_Directions_
Every line of the data that contains the string "hcfg" must be copied.

+++ Exercise materials

-- ==== Sys2Proof/Proofs/TimingPrimitives.lean ====
section
/-! PROOFS. The timing primitives: the bit-period counter, its marks, the pin they move and the waits they end
(spec/40_timing_primitives.md R100 to R108; spec/42_bit_engine.md R146). -/

namespace Sys2Proof.Machine

/-! ## The marks -/

/-- The marks as values of the down-counter, without the subtractions of R9. -/
theorem t1Mark_eq (cfg : Config) : t1Mark cfg = cfg.t2 + cfg.t3 := by unfold t1Mark total; omega

theorem t2Mark_eq (cfg : Config) : t2Mark cfg = cfg.t3 := by rw [t2Mark, t1Mark_eq]; omega

theorem t2Mark_lt_t1Mark (cfg : Config) : t2Mark cfg < t1Mark cfg := by
  have := cfg.t2_pos
  rw [t1Mark_eq, t2Mark_eq]
  omega

/-- Settles O31: with `CNT` in `1..TOTAL` the offset `TOTAL - CNT` is no truncated subtraction, and the marks are sums of segments. -/
theorem marksFallInOrder : Obligations.MarksFallInOrder := by
  intro s hc hcounter
  obtain ⟨hpos, hle, hwrap⟩ := hcounter hc
  have ht1 := s.cfg.t1_pos
  have ht2 := s.cfg.t2_pos
  have ht3 := s.cfg.t3_pos
  rw [hwrap, t1Mark_eq, t2Mark_eq]
  unfold cOff
  unfold total at hle ⊢
  refine ⟨?_, ?_, ?_, ?_, ?_, ht1, ?_, ?_⟩ <;> omega

/-! ## The counter -/

/-- One cycle more is one step more at the end of the count. -/
theorem countSteps_succ (cfg : Config) (k : Nat) (cw : BitVec 24 × Bool) :
    countSteps cfg (k + 1) cw = countStep cfg (countSteps cfg k cw) := by
  induction k generalizing cw with
  | zero => rfl
  | succ k ih => exact ih (countStep cfg cw)

/-- R100: `k` cycles after the start the counter holds `TOTAL - k mod TOTAL`, and `WRAP` is 1 where that is `TOTAL`. -/
theorem countSteps_start (cfg : Config) (k : Nat) :
    (countSteps cfg k (countStart cfg)).1.toNat = total cfg - k % total cfg ∧
      ((countSteps cfg k (countStart cfg)).2 = true ↔ k % total cfg = 0) := by
  induction k with
  | zero => simpa [countSteps, countStart] using ofNat_total cfg
  | succ k ih =>
    have hlt := Nat.mod_lt k (total_pos cfg)
    have hnext : (k + 1) % total cfg = if k % total cfg + 1 = total cfg then 0 else k % total cfg + 1 := by
      rw [Nat.add_mod_eq_add_mod_right 1 (Nat.mod_mod k (total cfg)).symm]
      split_ifs with hend
      · rw [hend, Nat.mod_self]
      · exact Nat.mod_eq_of_lt (by omega)
    obtain ⟨hdown, hreload⟩ := countStep_spec cfg (countSteps cfg k (countStart cfg)).1 (countSteps cfg k (countStart cfg)).2
    rw [ih.1] at hdown hreload
    rw [countSteps_succ, hnext]
    split_ifs with hend
    · obtain ⟨hcnt, hwrap⟩ := hreload (by omega)
      exact ⟨by rw [hcnt, Nat.sub_zero], by simp [hwrap]⟩
    · obtain ⟨hcnt, hwrap⟩ := hdown (by omega)
      exact ⟨by rw [hcnt]; omega, by simp [hwrap]⟩

/-! ## The state as it is before a cycle's micro-operations -/

/-- `x` is the coming cycle of XMIT before its micro-operations: the pin still has the level of the cycle before, and the counter has
started (on entry) or stepped (R100). -/
structure BeginsXmit (s x : State) : Prop where
  cst : x.cst = .xmit
  cfg : x.cfg = s.cfg
  pinOut : x.pinOut = s.pinOut
  starts : s.cst ≠ .xmit → (x.cnt, x.wrap) = countStart s.cfg
  steps : s.cst = .xmit → (x.cnt, x.wrap) = countStep s.cfg (s.cnt, s.wrap)

/-- A byte boundary writes the indices, `CURB`, the mark of lateness and the look-ahead's position (R156). -/
theorem nextByte_frame (s : State) (r : Bool) : ∃ p k c l x pr, (s.nextIndex.loadNext r).openWindow =
    { s with biti := 7, pix := p, slot := k, curb := c, late := l, freeIx := x, prep := pr } := by
  obtain ⟨_, _, e1⟩ := s.nextIndex_frame
  obtain ⟨_, _, _, e2⟩ := s.nextIndex.loadNext_frame r
  obtain ⟨_, e3⟩ := (s.nextIndex.loadNext r).openWindow_frame
  exact ⟨_, _, _, _, _, _, by rw [e3, e2, e1]⟩

/-- The loop of XMIT steps the counter in every branch but the one that leaves XMIT. -/
theorem xmitNext_count {s : State} (r : Bool) (hx : (s.xmitNext r).cst = .xmit) :
    ((s.xmitNext r).cnt, (s.xmitNext r).wrap) = countStep s.cfg (s.cnt, s.wrap) := by
  unfold State.xmitNext at hx ⊢
  split_ifs at hx ⊢
  · rfl
  · rfl
  · obtain ⟨_, _, _, _, _, _, e⟩ := nextByte_frame s r
    rw [e]
    rfl
  · unfold State.endFrame at hx ⊢
    split_ifs at hx ⊢
    · rfl
    · cases hx

theorem xmitNext_pinOut (s : State) (r : Bool) : (s.xmitNext r).pinOut = s.pinOut := by
  obtain ⟨_, _, _, _, _, _, _, _, _, _, _, _, e⟩ := s.xmitNext_frame r
  rw [e]

theorem prepCycle_pinOut (s : State) (p : PortIn) : (s.prepCycle p).pinOut = s.pinOut := by
  obtain ⟨_, _, _, _, _, _, e⟩ := s.prepCycle_frame p
  rw [e]

/-- The issue of a read moves neither the counter nor the pin. -/
theorem BeginsXmit.issue {s x : State} (h : BeginsXmit s x) (go : Bool) : BeginsXmit s (x.issue go) := by
  obtain ⟨_, e⟩ := x.issue_frame go
  rw [e]
  exact ⟨h.cst, h.cfg, h.pinOut, h.starts, h.steps⟩

/-- A cycle of XMIT that stays there has stepped the counter and not yet moved the pin when its micro-operations come. -/
theorem xmitCycle_begins {s : State} (p : PortIn) (hc : s.cst = .xmit) (hx : (s.xmitCycle p).cst = .xmit) :
    ∃ x, BeginsXmit s x ∧ s.xmitCycle p = x.microOps := by
  unfold State.xmitCycle at hx ⊢
  rw [beginXmitCycle_cst] at hx
  have hplace := prepCycle_samePlace s p
  have hcount := xmitNext_count _ hx
  rw [hplace.cfg, hplace.cnt, hplace.wrap] at hcount
  have hbegins : BeginsXmit s ((s.prepCycle p).xmitNext (s.prep == .ready)) :=
    ⟨hx, ((s.prepCycle_keeps p).trans (State.xmitNext_keeps _ _)).cfg, by rw [xmitNext_pinOut, prepCycle_pinOut],
      absurd hc, fun _ => hcount⟩
  exact ⟨_, hbegins.issue p.go, beginXmitCycle_of_xmit _ hx⟩

/-- XMIT is entered with the counter started. -/
theorem enterXmit_begins {s y : State} (hc : s.cst ≠ .xmit) (hcfg : y.cfg = s.cfg) (hpin : y.pinOut = s.pinOut) :
    BeginsXmit s y.firstByte.enterXmit := by
  obtain ⟨_, e⟩ := y.firstByte.enterXmit_frame
  obtain ⟨_, _, _, e'⟩ := y.firstByte_frame
  rw [e, e']
  exact ⟨rfl, hcfg, hpin, fun _ => congrArg countStart hcfg, fun h => absurd h hc⟩

/-- A cycle of SETUP that leads to XMIT has started the counter and not yet moved the pin when the micro-operations come. -/
theorem setupCycle_begins {s : State} (p : PortIn) (hc : s.cst = .setup) (hx : (s.setupCycle p).cst = .xmit) :
    ∃ x, BeginsXmit s x ∧ s.setupCycle p = x.microOps := by
  have hcfg : (s.seedFirst.prepCycle p).cfg = s.cfg := (s.seedFirst_keeps.trans (State.prepCycle_keeps _ p)).cfg
  obtain ⟨_, _, _, _, _, _, e⟩ := seedFirst_frame s
  have hcst : (s.seedFirst.prepCycle p).cst = .setup := by rw [prepCycle_cst, e, hc]
  have hpin : (s.seedFirst.prepCycle p).pinOut = s.pinOut := by rw [prepCycle_pinOut, e]
  clear e
  unfold State.setupCycle State.endSetupCycle State.leaveSetup at hx ⊢
  split_ifs at hx ⊢
  · cases hx
  · have hbegins := enterXmit_begins (by simp [hc]) hcfg hpin
    exact ⟨_, hbegins.issue p.go, beginXmitCycle_of_xmit _ hbegins.cst⟩
  · rw [(issue_samePlace _ _).cst] at hx
    exact absurd (hcst.symm.trans hx) nofun

theorem Cst.xmit_mem_successors {c : Cst} : Cst.xmit ∈ c.successors ↔ c = .setup ∨ c = .xmit := by cases c <;> decide

/-- A cycle of the sequencer that leads to XMIT ends with the micro-operations of the coming cycle. -/
theorem sequencerCycle_begins {s : State} (p : PortIn) (hx : (s.sequencerCycle p).cst = .xmit) :
    ∃ x, BeginsXmit s x ∧ s.sequencerCycle p = x.microOps := by
  have hfrom := Cst.xmit_mem_successors.1 (hx ▸ sequencerCycle_cst s p)
  unfold State.sequencerCycle at hx ⊢
  obtain hc | hc := hfrom <;> simp only [hc] at hx ⊢
  · exact setupCycle_begins p hc hx
  · exact xmitCycle_begins p hc hx

/-! ## The end of a cycle -/

@[simp] theorem finishCycle_cst (t : State) (st : Option (Addr × Byte)) : (finishCycle t st).cst = t.cst := by
  obtain ⟨m, r, e⟩ := finishCycle_frame t st
  rw [e]

@[simp] theorem finishCycle_cnt (t : State) (st : Option (Addr × Byte)) : (finishCycle t st).cnt = t.cnt := by
  obtain ⟨m, r, e⟩ := finishCycle_frame t st
  rw [e]

@[simp] theorem finishCycle_wrap (t : State) (st : Option (Addr × Byte)) : (finishCycle t st).wrap = t.wrap := by
  obtain ⟨m, r, e⟩ := finishCycle_frame t st
  rw [e]

@[simp] theorem finishCycle_biti (t : State) (st : Option (Addr × Byte)) : (finishCycle t st).biti = t.biti := by
  obtain ⟨m, r, e⟩ := finishCycle_frame t st
  rw [e]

++++++

_Written answer_
theorem enterXmit_begins {s y : State} (hc : s.cst ≠ .xmit) (hcfg : y.cfg = s.cfg) (hpin : y.pinOut = s.pinOut) :
  exact ⟨rfl, hcfg, hpin, fun _ => congrArg countStart hcfg, fun h => absurd h hc⟩
  have hcfg : (s.seedFirst.prepCycle p).cfg = s.cfg := (s.seedFirst_keeps.trans (State.prepCycle_keeps _ p)).cfg
  · have hbegins := enterXmit_begins (by simp [hc]) hcfg hpin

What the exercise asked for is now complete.